One-shot video segmentation defines the task of segmenting arbitrary objects given a ground-truth annotation in the first video frame. Methods like [5, 48, 24] approached this task by training a binary model over fully annotated videos (a phase commonly known as Offline Training) and finetuning it on every unseen video, resulting in multiple sequence-specific or instance-specific models (a phase also known as Online Training). These methods rely strongly on online training to estimate and fuse instance-level predictions. Recent methods have proposed other strategies to improve the online phase by using instance re-identification [43, 31, 7], instance proposals [54, 19, 44], or local motion information [47], among many others. Regardless of the selected strategy, these methods remain computationally expensive for training and inference, and might not be suitable for modern large-scale datasets.

In this paper, we propose a single encoder-decoder architecture that operates by design at the instance-level in an offline configuration, enabling efficient and generic processing of unconstrained video sequences. Our method focuses on recurrent estimation and consistent propagation of generic spatio-temporal information. It integrates static grouping features (e.g. color, shape and texture), with short-term motion cues (e.g. optical flow), along with short and long spatio-temporal attention mechanisms, which attend to a specific set of objects in a frame and maintain large contextual information. We optimize our model end-to-end using a novel loss function that assigns a pixel-wise penalty according to the relative error contribution of the segmentation target. Figure 2 shows an overview of our method, which we call Multi-Attention Instance Network (MAIN).

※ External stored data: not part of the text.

-- ==== Sys2Proof/Machine/Step.lean ====
section
/-!
DEFINITION. One step: the command at the front of the queue is executed; with an empty queue a message that waits in a receive
buffer is taken (log 2).
-/

namespace Sys2Proof.Machine

/-- The command at the front of the queue is executed with the queue's rest. With an empty queue the oldest message of the
first link that holds one is taken; with none waiting the block idles. -/
def step (s : State) : Host.Outcome State Fault Refusal :=
  match s.pending with
  | [] => .next (takeWaiting s)
  | c :: rest => exec c { s with pending := rest }

/-- The command that a table word spells, put at the front of the queue; unchanged where it spells none (log 22). -/
def State.withFetchWord (s : State) (nbits w : Nat) : State :=
  match decodeTableWord nbits w with
  | none => s
  | some c => { s with pending := c :: s.pending }

end Sys2Proof.Machine
end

Intuitively, MAIN incorporates insights from multi-target tracking, image warping, and static image segmentation in an efficient framework that runs at $30.3$ fps. To the best of our knowledge, MAIN is the first method that can generate an arbitrary number of instance-level predictions in a single forward pass and without domain-specific information, thus, making it particularly useful for unconstrained large-scale scenarios. MAIN accomplishes state-of-the-art performance and improves with a high increase for unseen instances in the Jaccard and F-Metric to 55.0% and 63.0% respectively. We verify our contributions through a series rigorous ablation studies in which we demonstrate the contribution of each additional feature and the robustness and effectiveness of our method.

Contributions.

Our work has four main contributions. (1) MAIN directly addresses the multi-instance scenario; it generates multi-instance segmentations in a single forward pass, without the need of domain-specific knowledge or instance-specific fine-tuning. (2) We introduce a novel loss function devised for the multi-instance segmentation scenario. This function enables us to work on large and highly imbalanced datasets that contain multiple instances of diverse sizes without any hyper-parameter tuning. (3) MAIN explicitly fuses static, motion, short-term and long-term temporal grouping cues into a single end-to-end trainable architecture. (4) We propose a dilated separable decoder architecture, which allows us to aggregate multi-scale information using less computationally expensive operations.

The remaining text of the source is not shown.